_Goal of the exercise_: Lines where the string "freeWord" appears are to be copied from the entries below.
(Raw data begins)
/-- The harrow runs: EN is 1, and the region is in no state in which no pass runs (R459). (DEDUCED, log 59) -/
def harrowOn (R : Region) : Bool := R.bit Reg.MB_HRW_CFG.base 31 && decide (R.field Reg.PM_STAT.base 2 0 < 3)

/-- Harrow access `n`, made where it is the next one of the pass; the last ends the pass, and the next pass is due a
period after this one (R334, R335). (DESIGN CHOICE, log 28) -/
def harrowAccess (x : Ctx) (n : Nat) (R : Region) : Region :=
  if !harrowOn R || n != R.banks.harrow then R
  else
    match harrowRow n with
    | none => R
    | some (p, w) =>
      let R := if harrowReads p R then scrubN x (placeCode p + placeOff p / 8) w R else R.count Reg.MB_HRW_SKIP.base
      let first := R.banks.harrowGt.getD (x.gt - BitVec.ofNat 64 (harrowDue n R))
      if n + 1 = harrowRows then
        { R.count Reg.MB_HRW_PASSES.base with banks := { R.banks with
            harrow := 0, harrowGt := some (first + BitVec.ofNat 64 (harrowDue harrowRows R)) } }
      else { R with banks := { R.banks with harrow := n + 1, harrowGt := some first } }

/-- An access of the harrow still waits at the instant at which the one after it is due (R335). -/
def harrowBehind (x : Ctx) (R : Region) : Bool :=
  match R.banks.harrowGt with
  | some t => harrowOn R && decide ((harrowDue (R.banks.harrow + 1) R : Int) ≤ (x.gt - t).toInt)
  | none => false

/-- A write of MB_HRW_CFG: a new pass starts at the next access (R340). -/
def harrowCfg (plain : Region → Region) (R : Region) : Region :=
  let R := plain R
  { R with banks := { R.banks with harrow := 0, harrowGt := none } }

/-- The bank's next idle cycle rewrites a corrected word (R328). -/
def eccRewrite (code : Nat) (R : Region) : Region :=
  if eccAt R code = some .single then setEcc code none R else R

/-! ## March tests (R336 to R339) -/

/-- Bit of bank `b` in a row of three words. -/
def bankBit (d : RegDef) (b : Nat) (R : Region) : Bool := R.bit (regAt d (b / 32) 0) (b % 32)
def setBankBit (d : RegDef) (b : Nat) (R : Region) : Region := R.setBit (regAt d (b / 32) 0) (b % 32) true

/-- Takes up the first of `banks` that is On, recording those skipped; ends the test when none is left. -/
def marchNext (preserving abort : Bool) : List Nat → Region → Region
  | [], R => { R.setBit Reg.MB_MT_STAT.base 31 false with banks := { R.banks with march := none } }
  | b :: bs, R =>
    if bankCur b R = 0 then
      let R := { R with banks := { R.banks with march := some ⟨preserving, b :: bs, abort⟩ } }
      (R.setBit Reg.MB_MT_STAT.base 31 true).setField Reg.MB_MT_STAT.base 6 0 b
    else marchNext preserving abort bs (setBankBit Reg.MB_MT_SKIP b R)

/-- GO (R339): the results of the last test are cleared. -/
def marchGo (R : Region) : Region :=
  if R.banks.march.isSome then R
  else
    let R := foldN 3 (fun w R => (R.setReg (regAt Reg.MB_MT_FAIL w 0) 0).setReg (regAt Reg.MB_MT_SKIP w 0) 0) R
    let R := R.setReg Reg.MB_MT_FIRST.base 0
    marchNext (R.bit Reg.MB_MT_CFG.base 0) false ((List.range 80).filter (fun b => bankBit Reg.MB_MT_MASK b R)) R

/-- Rows of a bank. -/
def bankRows (b : Nat) : Nat := if b < 16 then 2048 else 1024

/-- A bank left after `row` of element `e` of March C-: rows that the element has treated hold its value, the others
the value before, which is their contents in element 0 (R336). (DESIGN CHOICE, log 28) -/
def marchLeave (b e row : Nat) (R : Region) : Region :=
  let rows := bankRows b
  let ones (r : Nat) : Bool :=
    match e with
    | 1 => decide (r ≤ row)
    | 2 => decide (row < r)
    | 3 => decide (row ≤ r)
    | 4 => decide (r < row)
    | _ => false
  let w := bankWords b
  let s := bankSpan b
  let rb := s.2 / rows
  let place (r : Nat) : Place := if b < 16 then .rmem (s.1 + r * rb) else .bmem (s.1 / 0x10000) (s.1 % 0x10000 + r * rb)
  let fill (r : Nat) (R : Region) : Region :=
    if ones r then
      foldN (rb / 8) (fun j R => setEcc (w.1 + r * (rb / 8) + j)
        (match Config.allOnesRow with | 0 => none | 1 => some .single | _ => some .uncorrectable) R)
        (memFill (place r) (List.replicate rb 0xFF) R)
    else R
  if e = 0 then memFill (place 0) (List.replicate ((row + 1) * rb) 0) R else foldN rows fill (bankZero b R)

/-- A read of row `row` in element `e` of the test of bank `b` differs from its expectation (R339). -/
def marchFail (x : Ctx) (b e row : Nat) (R : Region) : Region :=
  let R := setBankBit Reg.MB_MT_FAIL b R
  let R := if R.bit Reg.MB_MT_FIRST.base 31 then R
    else R.setReg Reg.MB_MT_FIRST.base (BitVec.ofNat 32 (2 ^ 31 + b * 2 ^ 24 + e % 8 * 2 ^ 20 + row % 2048))
  permanentFault x 3 0 b (R.reg Reg.MB_ECC_LASTSBE.base) (R.count (bankStat b))

/-- A failure that the bank under test may have had before element `e` and row `row` of a destructive test were left:
whether it had one, and where, the free value `f` says. Element 0 reads nothing. (DESIGN CHOICE, log 28) -/
def marchFailedAt (rows e row f : Nat) : Option (Nat × Nat) :=
  let e' := 1 + f / 2 % 8 % max 1 e
  let k := f / 16
  let row' := if e' < e then k % rows else if e ≤ 2 then k % (row + 1) else if e ≤ 4 then row + k % (rows - row) else k % rows
  if e = 0 ∨ f % 2 = 0 then none else some (e', row')

/-- ABORT: the test ends after the current row or segment. How far it had come, and whether the bank had failed by then,
is not known to the model, so they are free values (R339). (DESIGN CHOICE, log 28) -/
def marchAbort (x : Ctx) (R : Region) : Region :=
  match R.banks.march with
  | none => R
  | some m =>
    match m.banks with
    | [] => { R.setBit Reg.MB_MT_STAT.base 31 false with banks := { R.banks with march := none } }
    | b :: _ =>
      let f := (Config.freeWord x.free).toNat
      let e := if m.preserving then 5 else f % 6
      let row := f / 8 % bankRows b
      let R := if m.preserving then R else marchLeave b e row R
      let R := match marchFailedAt (bankRows b) e row (Config.freeWord (x.free + 1)).toNat with
        | some (e', row') => marchFail x b e' row' R
        | none => R
      let R := { R.setBit Reg.MB_MT_STAT.base 31 false with banks := { R.banks with march := none } }
      bankMove b (bankWant b R) R

/-- Free values that an abort of a march test takes. -/
def abortFree : Nat := 2

/-- The test of the bank under test ends (R337 to R339). A failure is at a row of the bank in one of the elements 1 to 5
that read. -/
def marchBankDone (x : Ctx) (failed : Bool) (element row : Nat) (R : Region) : Region :=
  match R.banks.march with
  | none => R
  | some m =>
    match m.banks with
    | [] => R
    | b :: bs =>
      if failed && (element == 0 || decide (5 < element) || decide (bankRows b ≤ row)) then R
      else
        let R := if m.preserving then R else bankZero b R
        let R := if failed then marchFail x b element row R else R
        let R := marchNext m.preserving m.abort bs R
        bankMove b (bankWant b R) R

/-! ## The register interface (R340) -/

/-- A write to a bank register. (DEDUCED, log 27) -/
def mbWrite (x : Ctx) (host : Bool) (a : Nat) (v : Word) (plain : Region → Region) (R : Region) : Region :=
  match regIdx Reg.MB_BANK_STAT a with
  | some _ => plain R
  | none =>
  match regIdx Reg.MB_BANK_PWR a with
  | some (b, _) => bankPowerWrite b host v R
  | none =>
    if a = Reg.MB_MT_CTL.base then
      if v.getLsbD 1 then marchAbort x R else if v.getLsbD 0 then marchGo R else R
    else if a = Reg.MB_HRW_CFG.base then harrowCfg plain R
    else plain R

/-- The region is in L0 (PM_STAT.STATE). -/
def inL0 (R : Region) : Bool := R.field Reg.PM_STAT.base 2 0 == 0

/-- A read of a bank register: FAILED, RUN and BEHIND are live. (DEDUCED, log 27) -/
def mbRead (x : Ctx) (a : Nat) (R : Region) : Word :=
  match regIdx Reg.MB_BANK_STAT a with
  | some _ => setBit (R.reg a) 16 (bitsOf (R.reg a) 15 0 != 0)
  | none =>
    if a = Reg.MB_HRW_STAT.base then
      setBit (ofBool (R.bit Reg.MB_HRW_CFG.base 31 && inL0 R)) 1 (harrowBehind x R)
    else R.reg a

end Sys2Proof.Machine
end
(Raw data ends)
_Solution for this exercise_:
      let f := (Config.freeWord x.free).toNat
      let R := match marchFailedAt (bankRows b) e row (Config.freeWord (x.free + 1)).toNat with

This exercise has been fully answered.